Loading video player...
Machine learning systems, in consequence, have consumed a mountain of data, a vast amount of
data, to the point where essentially we are running out, in the sense that we
are running up against the limits of useful information scrapeable from the public Internet.
So the problem fundamentally here is we're running out of data because there is only
one Internet. But is this actually true? In some sense,
there are two Internets. There is the surface web, the publicly scrapable
portion of the Internet, and then there's the private web. The private
web is the portion of the Internet that is only accessible through access controls.
The walled -off portion of the Internet, if you will. And this is where I
would argue the most interesting data lives. Things like health records, email, financial
documents, sensitive data live on the private web.

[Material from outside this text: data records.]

-- ==== Sys2Proof/Machine/Huffman.lean ====
section
/-! DEFINITION. The bit packer and the entropy coder: HUFF_DC, HUFF_AC and BITS_FLUSH (spec/44_huffman.md R165 to
R172). -/

namespace Sys2Proof.Machine

/-- The working copies of a packing command (R167, R168): the bits not yet packed (`acc`, `cnt`), and the bytes appended so
far in stream order, so that `ob_len` is OB_LEN plus their number. -/
structure Packer where
  acc : Nat
  cnt : Nat
  out : List Byte
  deriving DecidableEq, Repr

/-- `acc = BIT_ACC`, `cnt = BIT_CNT`, nothing appended (R167). -/
def Packer.start (s : State) : Packer := ⟨s.bitAcc.toNat, s.bitCnt.toNat, []⟩

/-- What `put_byte` appends (R168): the byte, and a stuffed 0x00 after 0xFF. -/
def stuffed (b : Byte) : List Byte := if b = 0xFF#8 then [b, 0x00#8] else [b]

/-- One turn of `emit`'s loop (R167). -/
def Packer.pushBit (p : Packer) (b : Bool) : Packer :=
  let acc := 2 * p.acc + b.toNat
  if p.cnt + 1 = 8 then ⟨0, 0, p.out ++ stuffed (BitVec.ofNat 8 acc)⟩ else ⟨acc, p.cnt + 1, p.out⟩

/-- The bits appended one after another, oldest first (R167). -/
def Packer.pushBits (p : Packer) (bits : List Bool) : Packer := bits.foldl Packer.pushBit p

/-- The bits of one coded value: the code, then the amplitude bits if `size > 0` (R166, R170, R171). -/
def codedBits (c : HuffCode) (amp : Int) (size : Nat) : List Bool :=
  bitsMsb c.code c.len ++ (if 0 < size then bitsMsb (ampBits amp size) size else [])

/-- The end of a packing command (R169): CAPACITY with the length OB would have reached if that is above 4096; otherwise
OB, OB_LEN, BIT_ACC and BIT_CNT written from the working copies, on top of the command's other writes in `t`. -/
def finishPacking (s : State) (p : Packer) (t : State) : Ending :=
  let obLen := s.obLen.toNat + p.out.length
  if 4096 < obLen then .raise .capacity obLen
  else .commit { t with
    ob := Memory.writeBytes s.ob s.obLen.toNat p.out
    obLen := BitVec.ofNat 13 obLen
    bitAcc := BitVec.ofNat 7 p.acc
    bitCnt := BitVec.ofNat 3 p.cnt }

/-- The DC value HUFF_DC codes (R170): the value, or its exact difference from PREV_DC. -/
def codedDc (s : State) (src : BufIx) (diff : Bool) : Int :=
  let v := sint32 (s.tile src 0)
  if diff then v - sint32 s.prevDc else v

/-- HUFF_DC (R170). -/
def execHuffDc (src : BufIx) (diff : Bool) (s : State) : Host.Outcome State Fault Refusal :=
  let d := codedDc s src diff
  endCommand (.huffDc src diff) s (withTileN s
    (if 11 < cat d then .raise .table (cat d)
      else finishPacking s ((Packer.start s).pushBits (codedBits (dcEhuf (cat d)) d (cat d)))
        { s with prevDc := s.tile src 0 }))

/-- The bits of one symbol word (R171). -/
def symbolBits (w : Word) : List Bool := codedBits (acEhuf (symKey w)) (symAmp w) (symSize w)

/-- The lowest index of a symbol whose key is absent from the AC table (R165, R171). -/
def firstAbsentKey (syms : List Word) : Option Nat := syms.findIdx? fun w => (acEhuf (symKey w)).len == 0

/-- HUFF_AC (R171). -/
def execHuffAc (s : State) : Host.Outcome State Fault Refusal :=
  let n := s.symcnt.toNat
  let syms := s.symbols n
  endCommand .huffAc s (withTileN s
    (if 64 < n then .raise .capacity n
      else match firstAbsentKey syms with
        | some j => .raise .table j
        | none => finishPacking s ((Packer.start s).pushBits (syms.flatMap symbolBits)) s))

/-- The padded last byte (R172): the pending bits, oldest first, then 1 bits. -/
def paddedByte (acc cnt : Nat) : Byte := BitVec.ofNat 8 ((acc <<< (8 - cnt)) ||| (2 ^ (8 - cnt) - 1))

/-- The working copies after the last partial byte, if there is one, has been padded and output (R172). -/
def Packer.flush (p : Packer) : Packer :=
  if 0 < p.cnt then ⟨0, 0, p.out ++ stuffed (paddedByte p.acc p.cnt)⟩ else ⟨0, 0, p.out⟩

/-- BITS_FLUSH (R172). -/
def execBitsFlush (s : State) : Host.Outcome State Fault Refusal :=
  endCommand .bitsFlush s (finishPacking s (Packer.start s).flush s)

end Sys2Proof.Machine
end

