-- ==== Sys2Proof/Laws/PerInstr.lean ====
section
/-! SUPPORT. What holds of every command as syntax, one lemma per constructor. -/

namespace Sys2Proof.Laws.RowOf

open Sys2Proof

/-- The command's word fits the rows of the opcode table that bear its mnemonic and no others (R85). -/
def Statement (i : Instr) : Prop := ∀ r ∈ opcodeTable, r.fits (encode i) = true ↔ r.mnemonic = i.mnemonic

theorem nop : Statement .nop := by unfold Statement; decide
theorem fdct : ∀ src dst, Statement (.fdct src dst) := by unfold Statement; decide
theorem idct : ∀ src dst, Statement (.idct src dst) := by unfold Statement; decide
theorem quant : ∀ src dst qsel, Statement (.quant src dst qsel) := by unfold Statement; decide
theorem dequant : ∀ src dst qsel, Statement (.dequant src dst qsel) := by unfold Statement; decide
theorem zigzag : ∀ src dst, Statement (.zigzag src dst) := by unfold Statement; decide
theorem unzigzag : ∀ src dst, Statement (.unzigzag src dst) := by unfold Statement; decide
theorem rleEnc : ∀ src, Statement (.rleEnc src) := by unfold Statement; decide
theorem rleDec : ∀ dst, Statement (.rleDec dst) := by unfold Statement; decide
theorem huffDc : ∀ src diff, Statement (.huffDc src diff) := by unfold Statement; decide
theorem huffAc : Statement .huffAc := by unfold Statement; decide
theorem bitsFlush : Statement .bitsFlush := by unfold Statement; decide
theorem outClear : Statement .outClear := by unfold Statement; decide
theorem streamReset : Statement .streamReset := by unfold Statement; decide

end Sys2Proof.Laws.RowOf
end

It's
estimated that the amount of data in the private web is two orders of magnitude
greater than that on the surface web.
But the data, all this data on the private web, is largely
unusable for machine learning purposes. And the reason is essentially a
security -related one. Let me explain by way of example. All right,
let's suppose that somebody is training a health diagnostics model and
training it on or fine -tuning it on electronic health records. Alice
has an electronic health record that she would like to provide for the purposes of
training this model. The problem she is naturally going to run into in most
cases is that most web servers don't support general -purpose secure
third -party data sharing. Now, there's no easy way for Alice to relay her electronic
health record to the entity that's training this model unless there's some
kind of pre -existing relationship between her health provider and this entity in general.
And so this doesn't quite work. What Alice can do, of course, is just download
her electronic health record and then upload it to the training environment.
But if she does that, two problems ensue. First, there's the problem of privacy.
Alice is sending it into this environment, but she has no idea whether her electronic
record will be protected there. Second problem is one of integrity.
Whoever is training this model wants to know that the electronic health records it's ingesting
are authentic. They actually come from real healthcare providers. But if users are just uploading
documents, there's no such assurance. And so we have these two security problems. How can
we address them? This is where blockchain technology can be helpful, and not just in
a blockchain context, in a general sense. If we plug in an Oracle, and in
particular a confidential Oracle system, like Town Crier or confidential
HTTPS in the CRE has introduced yesterday,
then we can ensure that the electronic health record Alice is
providing is authentic, hasn't been fabricated, hasn't been tampered with. And Alice
can do things like privacy -preserving filtering of her electronic health record can release only
the data she wants to release. All of this can be done with no modification
to existing web servers. This is the beauty of confidential Oracle systems.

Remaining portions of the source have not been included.